▸ **EXERCISE DESCRIPTION**
Line by line, retype the material below exactly, from its first line up to and including the one holding "def fld (w : BitVec".

#####

-- ==== Sys2Proof/Decode.lean ====
section
/-! DEFINITION. From a 32-bit word to an instruction and back (R54 to R63). The major opcode in bits [31:26] chooses a list of
patterns; a pattern fixes every bit of the word that is not an operand (R59: every bit is decoded and none is ignored), so a
reserved bit that is 1 fits no pattern. A word that fits none is rejected by name, and a word that fits one with an operand
value the encoding does not assign is rejected too.

The decoder is marked noncomputable for one reason only: Lean's compiled code has no tag for the last two constructors with operands
(Syntax.lean). It is a plain definition that the kernel evaluates. -/

namespace Sys2Proof

/-- Why a word is no instruction. -/
inductive Reject where
  /-- The major is 0x00, 0x0D to 0x0F, 0x17, 0x1F, 0x2F or 0x3F (R58). -/
  | reservedMajor
  /-- No function of the major has this word: an unassigned FN, MOP or SEL, or a reserved or unused bit that is 1 (R59). -/
  | unassigned
  /-- An operand field holds a value the encoding does not assign (R59). -/
  | badOperand
  /-- Fewer than four bytes were given. -/
  | tooShort
deriving DecidableEq, Repr

/-- Bits [lo+n-1 : lo] of a word. -/
def fld (w : BitVec 32) (lo n : Nat) : BitVec n := w.extractLsb' lo n

/-- A field put at bit lo of a word. -/
def put {n : Nat} (x : BitVec n) (lo : Nat) : BitVec 32 := (x.setWidth 32) <<< lo

/-- The word agrees with the fixed bits of a pattern. -/
def fits (w mask pat : BitVec 32) : Bool := w &&& mask == pat

/-- The instructions of major 0x01. -/
def decode01 (w : BitVec 32) : Option Instr :=
  if fits w 0xFC0007FF 0x04000000 then some (.add (fld w 21 5) (fld w 16 5) (fld w 11 5)) else
  if fits w 0xFC0007FF 0x04000001 then some (.sub (fld w 21 5) (fld w 16 5) (fld w 11 5)) else
  if fits w 0xFC0007FF 0x04000002 then some (.and (fld w 21 5) (fld w 16 5) (fld w 11 5)) else
  if fits w 0xFC0007FF 0x04000003 then some (.or (fld w 21 5) (fld w 16 5) (fld w 11 5)) else
  if fits w 0xFC0007FF 0x04000004 then some (.xor (fld w 21 5) (fld w 16 5) (fld w 11 5)) else
  if fits w 0xFC0007FF 0x04000005 then some (.sll (fld w 21 5) (fld w 16 5) (fld w 11 5)) else
  if fits w 0xFC0007FF 0x04000006 then some (.srl (fld w 21 5) (fld w 16 5) (fld w 11 5)) else
  if fits w 0xFC0007FF 0x04000007 then some (.sra (fld w 21 5) (fld w 16 5) (fld w 11 5)) else
  if fits w 0xFC0007FF 0x04000008 then some (.slt (fld w 21 5) (fld w 16 5) (fld w 11 5)) else
  if fits w 0xFC0007FF 0x04000009 then some (.sltu (fld w 21 5) (fld w 16 5) (fld w 11 5)) else
  if fits w 0xFC0007FF 0x0400000A then some (.min (fld w 21 5) (fld w 16 5) (fld w 11 5)) else
  if fits w 0xFC0007FF 0x0400000B then some (.max (fld w 21 5) (fld w 16 5) (fld w 11 5)) else
  if fits w 0xFC0007FF 0x0400000C then some (.minu (fld w 21 5) (fld w 16 5) (fld w 11 5)) else
  if fits w 0xFC0007FF 0x0400000D then some (.maxu (fld w 21 5) (fld w 16 5) (fld w 11 5)) else
  if fits w 0xFC00FFFF 0x0400000E then some (.clz (fld w 21 5) (fld w 16 5)) else
  if fits w 0xFC00FFFF 0x0400000F then some (.ctz (fld w 21 5) (fld w 16 5)) else
  if fits w 0xFC00FFFF 0x04000010 then some (.popc (fld w 21 5) (fld w 16 5)) else
  if fits w 0xFC00FFFF 0x04000011 then some (.sextb (fld w 21 5) (fld w 16 5)) else
  if fits w 0xFC00FFFF 0x04000012 then some (.sexth (fld w 21 5) (fld w 16 5)) else
  if fits w 0xFC00FFFF 0x04000013 then some (.sextw (fld w 21 5) (fld w 16 5)) else
  none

#####

▸ **RESPONSE BOX**
-- ==== Sys2Proof/Decode.lean ====
section
/-! DEFINITION. From a 32-bit word to an instruction and back (R54 to R63). The major opcode in bits [31:26] chooses a list of
patterns; a pattern fixes every bit of the word that is not an operand (R59: every bit is decoded and none is ignored), so a
reserved bit that is 1 fits no pattern. A word that fits none is rejected by name, and a word that fits one with an operand
value the encoding does not assign is rejected too.

The decoder is marked noncomputable for one reason only: Lean's compiled code has no tag for the last two constructors with operands
(Syntax.lean). It is a plain definition that the kernel evaluates. -/

namespace Sys2Proof

/-- Why a word is no instruction. -/
inductive Reject where
  /-- The major is 0x00, 0x0D to 0x0F, 0x17, 0x1F, 0x2F or 0x3F (R58). -/
  | reservedMajor
  /-- No function of the major has this word: an unassigned FN, MOP or SEL, or a reserved or unused bit that is 1 (R59). -/
  | unassigned
  /-- An operand field holds a value the encoding does not assign (R59). -/
  | badOperand
  /-- Fewer than four bytes were given. -/
  | tooShort
deriving DecidableEq, Repr

/-- Bits [lo+n-1 : lo] of a word. -/
def fld (w : BitVec 32) (lo n : Nat) : BitVec n := w.extractLsb' lo n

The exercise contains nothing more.